> TASK MATERIAL:
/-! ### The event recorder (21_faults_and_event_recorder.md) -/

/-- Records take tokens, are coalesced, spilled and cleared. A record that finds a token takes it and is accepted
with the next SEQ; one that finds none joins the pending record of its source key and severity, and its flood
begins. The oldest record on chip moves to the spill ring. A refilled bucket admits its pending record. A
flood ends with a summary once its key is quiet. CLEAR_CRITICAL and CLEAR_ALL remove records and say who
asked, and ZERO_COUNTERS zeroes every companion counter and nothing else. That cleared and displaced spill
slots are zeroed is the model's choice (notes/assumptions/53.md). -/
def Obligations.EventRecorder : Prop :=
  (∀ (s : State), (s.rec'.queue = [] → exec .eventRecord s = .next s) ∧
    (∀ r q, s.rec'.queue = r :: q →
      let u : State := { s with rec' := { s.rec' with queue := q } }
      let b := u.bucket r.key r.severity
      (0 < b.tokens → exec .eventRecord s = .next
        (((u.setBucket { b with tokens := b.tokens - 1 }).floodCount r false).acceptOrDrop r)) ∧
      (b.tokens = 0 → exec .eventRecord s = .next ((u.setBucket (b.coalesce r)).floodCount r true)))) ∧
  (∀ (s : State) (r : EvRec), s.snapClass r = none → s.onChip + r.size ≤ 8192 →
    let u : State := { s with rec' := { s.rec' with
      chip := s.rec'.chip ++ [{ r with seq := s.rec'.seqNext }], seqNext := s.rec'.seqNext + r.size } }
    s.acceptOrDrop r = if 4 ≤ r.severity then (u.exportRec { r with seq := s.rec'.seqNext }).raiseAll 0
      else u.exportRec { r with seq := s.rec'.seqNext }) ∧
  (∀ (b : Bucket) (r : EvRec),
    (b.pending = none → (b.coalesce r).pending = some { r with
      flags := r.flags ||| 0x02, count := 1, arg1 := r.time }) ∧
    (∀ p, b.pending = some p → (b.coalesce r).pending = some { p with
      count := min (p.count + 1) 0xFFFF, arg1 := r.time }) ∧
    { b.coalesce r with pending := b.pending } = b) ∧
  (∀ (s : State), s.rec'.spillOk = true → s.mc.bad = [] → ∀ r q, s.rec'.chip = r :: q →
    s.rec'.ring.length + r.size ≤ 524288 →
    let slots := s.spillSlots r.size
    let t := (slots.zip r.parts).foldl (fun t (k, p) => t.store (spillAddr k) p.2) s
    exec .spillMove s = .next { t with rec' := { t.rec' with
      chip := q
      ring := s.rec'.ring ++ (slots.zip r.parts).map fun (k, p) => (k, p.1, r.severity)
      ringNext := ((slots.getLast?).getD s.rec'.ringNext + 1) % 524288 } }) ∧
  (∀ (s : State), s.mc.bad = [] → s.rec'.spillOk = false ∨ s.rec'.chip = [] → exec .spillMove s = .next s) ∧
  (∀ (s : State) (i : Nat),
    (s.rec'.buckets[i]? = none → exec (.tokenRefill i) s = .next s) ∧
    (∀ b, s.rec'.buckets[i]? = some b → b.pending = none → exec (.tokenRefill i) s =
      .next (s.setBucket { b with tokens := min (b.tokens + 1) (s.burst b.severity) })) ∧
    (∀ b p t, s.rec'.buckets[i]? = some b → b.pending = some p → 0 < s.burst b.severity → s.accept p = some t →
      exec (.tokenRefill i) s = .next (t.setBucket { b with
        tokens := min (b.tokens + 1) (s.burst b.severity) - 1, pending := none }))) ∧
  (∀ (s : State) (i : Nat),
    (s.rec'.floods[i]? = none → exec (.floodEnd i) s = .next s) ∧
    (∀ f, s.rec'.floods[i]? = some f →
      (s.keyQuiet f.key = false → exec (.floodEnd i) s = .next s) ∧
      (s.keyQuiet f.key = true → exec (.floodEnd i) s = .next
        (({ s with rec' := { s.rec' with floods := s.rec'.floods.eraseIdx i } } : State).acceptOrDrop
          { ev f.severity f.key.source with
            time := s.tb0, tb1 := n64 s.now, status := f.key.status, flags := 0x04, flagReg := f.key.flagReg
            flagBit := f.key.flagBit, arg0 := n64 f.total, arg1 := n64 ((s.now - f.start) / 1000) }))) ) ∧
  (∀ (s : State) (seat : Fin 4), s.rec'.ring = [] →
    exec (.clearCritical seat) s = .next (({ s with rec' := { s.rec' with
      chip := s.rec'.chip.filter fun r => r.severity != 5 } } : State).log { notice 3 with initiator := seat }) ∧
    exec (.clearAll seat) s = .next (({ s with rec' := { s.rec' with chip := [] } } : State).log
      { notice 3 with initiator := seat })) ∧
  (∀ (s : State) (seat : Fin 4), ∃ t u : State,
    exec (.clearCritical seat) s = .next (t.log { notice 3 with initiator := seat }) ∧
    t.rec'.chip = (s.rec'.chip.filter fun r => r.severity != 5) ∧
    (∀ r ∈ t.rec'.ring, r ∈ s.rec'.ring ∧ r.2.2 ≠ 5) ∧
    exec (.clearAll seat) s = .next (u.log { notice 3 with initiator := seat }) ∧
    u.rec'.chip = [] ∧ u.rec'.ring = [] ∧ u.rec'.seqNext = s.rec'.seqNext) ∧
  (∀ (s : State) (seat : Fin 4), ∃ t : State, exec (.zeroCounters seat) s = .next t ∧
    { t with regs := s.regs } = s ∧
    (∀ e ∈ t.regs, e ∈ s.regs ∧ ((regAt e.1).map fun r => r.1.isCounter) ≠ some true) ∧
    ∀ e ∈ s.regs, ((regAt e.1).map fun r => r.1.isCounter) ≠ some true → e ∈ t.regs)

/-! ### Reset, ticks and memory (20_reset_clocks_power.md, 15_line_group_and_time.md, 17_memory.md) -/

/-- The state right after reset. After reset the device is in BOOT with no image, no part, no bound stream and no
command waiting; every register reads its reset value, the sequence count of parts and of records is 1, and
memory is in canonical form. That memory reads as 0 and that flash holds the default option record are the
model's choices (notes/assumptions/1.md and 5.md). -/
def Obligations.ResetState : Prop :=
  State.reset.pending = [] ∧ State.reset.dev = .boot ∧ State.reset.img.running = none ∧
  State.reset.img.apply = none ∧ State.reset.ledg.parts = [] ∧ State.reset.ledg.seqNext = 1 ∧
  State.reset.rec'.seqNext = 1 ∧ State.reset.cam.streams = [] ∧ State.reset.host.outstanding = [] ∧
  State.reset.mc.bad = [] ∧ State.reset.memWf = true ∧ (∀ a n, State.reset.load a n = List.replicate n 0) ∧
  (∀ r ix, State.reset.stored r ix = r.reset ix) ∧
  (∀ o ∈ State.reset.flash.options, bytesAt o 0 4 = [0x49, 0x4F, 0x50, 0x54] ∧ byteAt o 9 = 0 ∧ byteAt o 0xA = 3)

> WHAT NEEDS TO BE DONE:
Look above for the line that contains "with tokens := min". Starting there, transcribe every line exactly until you have copied the line that contains "exec (.tokenRefill i) s = .next (t.setBucket".

> YOUR RESPONSE:
      .next (s.setBucket { b with tokens := min (b.tokens + 1) (s.burst b.severity) })) ∧
    (∀ b p t, s.rec'.buckets[i]? = some b → b.pending = some p → 0 < s.burst b.severity → s.accept p = some t →
      exec (.tokenRefill i) s = .next (t.setBucket { b with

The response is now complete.